Exercise instructions: Set out the listing word for word. End with the line that contains "toLe 1 (s.domOwner d) ++ toLe 2 0))".

Task material:

/-- The partition layout record. -/
def State.layoutRecord (s : State) : List Byte :=
  let panels := layoutEntry 2 ((List.range 128).flatMap (fun p => toLe 1 (s.panelMode p) ++ toLe 1 (s.panelTenant p) ++ toLe 1 (s.panelDomain p)))
  let doms := layoutEntry 3 ((List.range 16).flatMap (fun d =>
    toLe 1 ((if s.running (pgCAD d) then 1 else 0) + s.fld (pgCAD d) f_CAD_DOM_CTRL_TRIPTYCH * 2 + (if s.paired d then 4 else 0)) ++
    toLe 1 (s.domOwner d) ++ toLe 2 0))
  let regions := ((List.range 16).filter (fun r => s.wrState r != wrEMPTY)).flatMap s.layoutWeight
  let jobs := ((List.range 64).filter (fun j => (s.mjob j).isOpen)).flatMap (fun j =>
    layoutEntry 6 (toLe 1 j ++ toLe 1 (s.jobTenant j) ++ toLe 2 (s.jobId j) ++ toLe 1 (s.jobG j) ++ toLe 1 (s.jobMe j) ++ toLe 2 0))
  let body := toLe 8 s.time ++ (List.range 33).flatMap s.layoutTenant ++ panels ++ doms ++ regions ++ s.layoutSpares ++ jobs
  toLe 4 (body.length + 4) ++ body

/-- The contents of a measurement. -/
def State.measurement (s : State) (i : Nat) : List Byte :=
  let act := s.fld pgSEC f_SEC_FW_ACTIVE
  let arb := (List.range 32).flatMap (fun c => toLe 1 (smGet 0 s.sec.arb c))
  match i with
  | 1 => Config.measured 0 0
  | 2 => s.fwDigest 1
  | 3 => s.fwDigest 2
  | 4 => Config.sha384 (Config.measured 3 0 ++ toLe 1 s.lifecycle ++ toLe 8 Config.serial ++ arb)
  | 5 => toLe 1 s.lifecycle ++ toLe 1 (s.fld pgSEC f_SEC_LC_DEBUG) ++ toLe 2 (s.fld pgSEC f_SEC_WIPE_COUNT_TAMPERS) ++
      toLe 4 (s.fld pgSEC f_SEC_WIPE_COUNT_WIPES)
  | 6 => toLe 1 (s.fld pgSEC f_SEC_FW_SVN) ++ toLe 1 act ++ toLe 1 (s.fld pgSEC f_SEC_FW_FALLBACK) ++ toLe 1 0
  | 7 => s.layoutRecord
  | _ => arb

/-- A measurement block: index, and its contents as a digest or raw. -/
def State.measBlock (s : State) (i : Nat) : List Byte :=
  let v := s.measurement i
  toLe 1 i ++ toLe 1 1 ++ toLe 2 (v.length + 3) ++ toLe 1 (if i ≤ 4 then 0 else 0x80) ++ toLe 2 v.length ++ v

/-- GET_MEASUREMENTS: index 0 asks how many there are, 0xFF for all of them. -/
def State.measure' (s : State) (index : Nat) (signed : Bool) (nonce : Nat) : State :=
  if 9 ≤ index ∧ index < 255 then s.spdmError 1
  else
    let l := if index = 255 then (List.range 8).map (· + 1) else if index = 0 then [] else [index]
    let own := toLe 32 (s.freeBelow (2 ^ 256))
    let body := toLe 1 (if index = 0 then 8 else l.length) ++ l.flatMap s.measBlock ++ own
    s.used.spdm 0x60 (if signed then body ++ s.aliasSign (toLe 32 nonce ++ body) else body)

/-- GET_MEASUREMENTS. -/
def execGetMeasurements (index : Fin 256) (signed : Bool) (nonce : BitVec 256) (now : DWord) (s : State) : Host.Outcome State Fault Refusal :=
  .next ((s.at now.toNat).spdmReq (!signed) (fun a => a.measure' index.val signed nonce.toNat))

/-! ### Sessions (R402) -/

/-- A session. -/
def State.session (s : State) (k : Nat) : Option Session := smFind s.sec.sessions k
def State.setSession (s : State) (k : Nat) (x : Session) : State := { s with sec := { s.sec with sessions := smPut s.sec.sessions k x } }
def State.dropSession (s : State) (k : Nat) : State := { s with sec := { s.sec with sessions := smDel s.sec.sessions k } }

/-- KEY_EXCHANGE: at most four sessions at once; no key is drawn while the noise source's health tests fail. -/
def execKeyExchange (data : List Byte) (now : DWord) (s : State) : Host.Outcome State Fault Refusal :=
  .next ((s.at now.toNat).spdmReq false (fun a =>
    if a.sec.trngFail then a.spdmError 5
    else match smFresh a.sec.sessions 0 4 with
      | none => a.spdmError 0x0A
      | some k =>
        let own := toLe 1 k ++ Config.sessionKey data (a.freeBelow (2 ^ 384))
        (a.used.setSession k ⟨false, 0, a.time⟩).spdm 0x64 (own ++ a.aliasSign (data ++ own))))

/-- FINISH: the requester's verification passes, or the session goes. -/
def execSpdmFinish (sid : Fin 4) (ok : Bool) (s : State) : Host.Outcome State Fault Refusal :=
  .next (s.spdmReq false (fun a =>
    match a.session sid.val with
    | some x =>
      if x.established then a.spdmError 4
      else if ok then (a.setSession sid.val { x with established := true }).spdm 0x65 []
      else (a.dropSession sid.val).spdmError 6
    | none => a.spdmError 2))

/-- A message in an established session; any other receives ERROR InvalidSession. -/
def State.secured (s : State) (sid : Nat) (f : State → Session → State) : State :=
  s.spdmReq false (fun a =>
    match a.session sid with
    | some x => if x.established then f a x else a.spdmError 2
    | none => a.spdmError 2)

/-- END_SESSION. -/
def execEndSession (sid : Fin 4) (s : State) : Host.Outcome State Fault Refusal :=
  .next (s.secured sid.val (fun a _ => (a.dropSession sid.val).spdm 0x6C []))

/-- HEARTBEAT. -/
def execSpdmHeartbeat (sid : Fin 4) (now : DWord) (s : State) : Host.Outcome State Fault Refusal :=
  .next ((s.at now.toNat).secured sid.val (fun a x => (a.setSession sid.val { x with heard := a.time }).spdm 0x68 []))

/-- KEY_UPDATE. -/
def execKeyUpdate (sid : Fin 4) (s : State) : Host.Outcome State Fault Refusal :=
  .next (s.secured sid.val (fun a x => (a.setSession sid.val { x with keyGen := x.keyGen + 1 }).spdm 0x69 []))

/-! ### IDE_KM (R335) -/

/-- Does a stream hold a key set? -/
def State.ideKeyed (s : State) (n : Nat) : Bool := smGet 0 s.hif.ideKeys n == 1

/-- An IDE_KM message. -/
def State.ideKm (s : State) : IdeKm → State
  | .query n => s.tdisp 0x81 n.val [BitVec.ofNat 8 (smGet 0 s.hif.ide n.val)]
  | .keyProg n => ({ s with hif := { s.hif with ideKeys := smSet 0 s.hif.ideKeys n.val 1 } }).tdisp 0x82 n.val []
  | .setGo n =>
    if s.ideKeyed n.val then ({ s with hif := { s.hif with ide := smSet 0 s.hif.ide n.val 1 } }).tdisp 0x83 n.val []
    else s.tdisp 0xFF n.val []
  | .setStop n => (s.ideDown n.val).tdisp 0x84 n.val []

/-- IDE_KM. -/
def execIdeKm (sid : Fin 4) (m : IdeKm) (now : DWord) (s : State) : Host.Outcome State Fault Refusal :=
  .next ((s.at now.toNat).secured sid.val (fun a _ => a.ideKm m))

/-! ### TDISP (R405) -/

/-- A TDISP message for TDI t; refused outside DEPLOYED (R395). -/
def State.tdispReq (s : State) (sid t : Nat) (f : State → State) : State :=
  s.secured sid (fun a _ => if a.lifecycle = 2 then f a else a.tdisp tdERROR t [])

/-- GET_TDISP_VERSION. -/
def execGetTdispVersion (sid : Fin 4) (t : Fin 32) (s : State) : Host.Outcome State Fault Refusal :=
  .next (s.tdispReq sid.val (t.val + 1) (fun a => a.tdisp tdVERSION (t.val + 1) [0x10#8]))

/-- GET_TDISP_CAPABILITIES: the requests supported, 0x81 to 0x87. -/
def execGetTdispCapabilities (sid : Fin 4) (t : Fin 32) (s : State) : Host.Outcome State Fault Refusal :=
  .next (s.tdispReq sid.val (t.val + 1) (fun a => a.tdisp tdCAPABILITIES (t.val + 1)
    [0x81#8, 0x82#8, 0x83#8, 0x84#8, 0x85#8, 0x86#8, 0x87#8]))

/-- May LOCK be accepted? -/
def State.lockOk (s : State) (t stream : Nat) : Bool :=
  (s.tenant t).tdi == 0 && s.tenantRunning t && decide (1 ≤ stream) && s.ideKeyed stream && smGet 0 s.hif.ide stream == 1

/-- LOCK_INTERFACE_REQUEST. -/
def execLockInterfaceRequest (sid : Fin 4) (t : Fin 32) (stream : Fin 34) (noUpdate : Bool) (s : State) : Host.Outcome State Fault Refusal :=
  let n := t.val + 1
  .next (s.tdispReq sid.val n (fun a =>
    if a.lockOk n stream.val then
      let k := a.freeBelow (2 ^ 256)
      let s1 := { a.used with sec := { a.sec with nonces := smPut a.sec.nonces n k, bound := smPut a.sec.bound n stream.val,
                                                  noUpdate := smSet false a.sec.noUpdate n noUpdate } }
      (s1.setTdi n 1).tdisp tdLOCK n (toLe 32 k)
    else a.tdisp tdERROR n []))

/-- The report: 16 ranges of 4 KiB in VF BAR0, one in VF BAR2 with the MSI-X table flag, then the tenant's entries. -/
def State.tdiReport (s : State) (t : Nat) : List Byte :=
  let range := fun (bar page flags : Nat) => toLe 8 page ++ toLe 4 1 ++ toLe 2 flags ++ toLe 2 bar
  toLe 4 17 ++ (List.range 16).flatMap (fun k => range 0 k 0) ++ range 2 0 1 ++ s.layoutTenant t ++
    ((List.range 16).filter (fun r => s.wrState r != wrEMPTY && s.fld (hmWR r) f_SEC_WR_CFG_TENANT == t)).flatMap s.layoutWeight

/-- GET_DEVICE_INTERFACE_REPORT. -/
def execGetDeviceInterfaceReport (sid : Fin 4) (t : Fin 32) (s : State) : Host.Outcome State Fault Refusal :=
  let n := t.val + 1
  .next (s.tdispReq sid.val n (fun a =>
    if (a.tenant n).tdi = 1 ∨ (a.tenant n).tdi = 2 then a.tdisp tdREPORT n (a.tdiReport n) else a.tdisp tdERROR n []))

/-- GET_DEVICE_INTERFACE_STATE. -/
def execGetDeviceInterfaceState (sid : Fin 4) (t : Fin 32) (s : State) : Host.Outcome State Fault Refusal :=
  let n := t.val + 1
  .next (s.tdispReq sid.val n (fun a => a.tdisp tdSTATE n [BitVec.ofNat 8 (a.tenant n).tdi]))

Solution for this task:
/-- The partition layout record. -/
def State.layoutRecord (s : State) : List Byte :=
  let panels := layoutEntry 2 ((List.range 128).flatMap (fun p => toLe 1 (s.panelMode p) ++ toLe 1 (s.panelTenant p) ++ toLe 1 (s.panelDomain p)))
  let doms := layoutEntry 3 ((List.range 16).flatMap (fun d =>
    toLe 1 ((if s.running (pgCAD d) then 1 else 0) + s.fld (pgCAD d) f_CAD_DOM_CTRL_TRIPTYCH * 2 + (if s.paired d then 4 else 0)) ++
    toLe 1 (s.domOwner d) ++ toLe 2 0))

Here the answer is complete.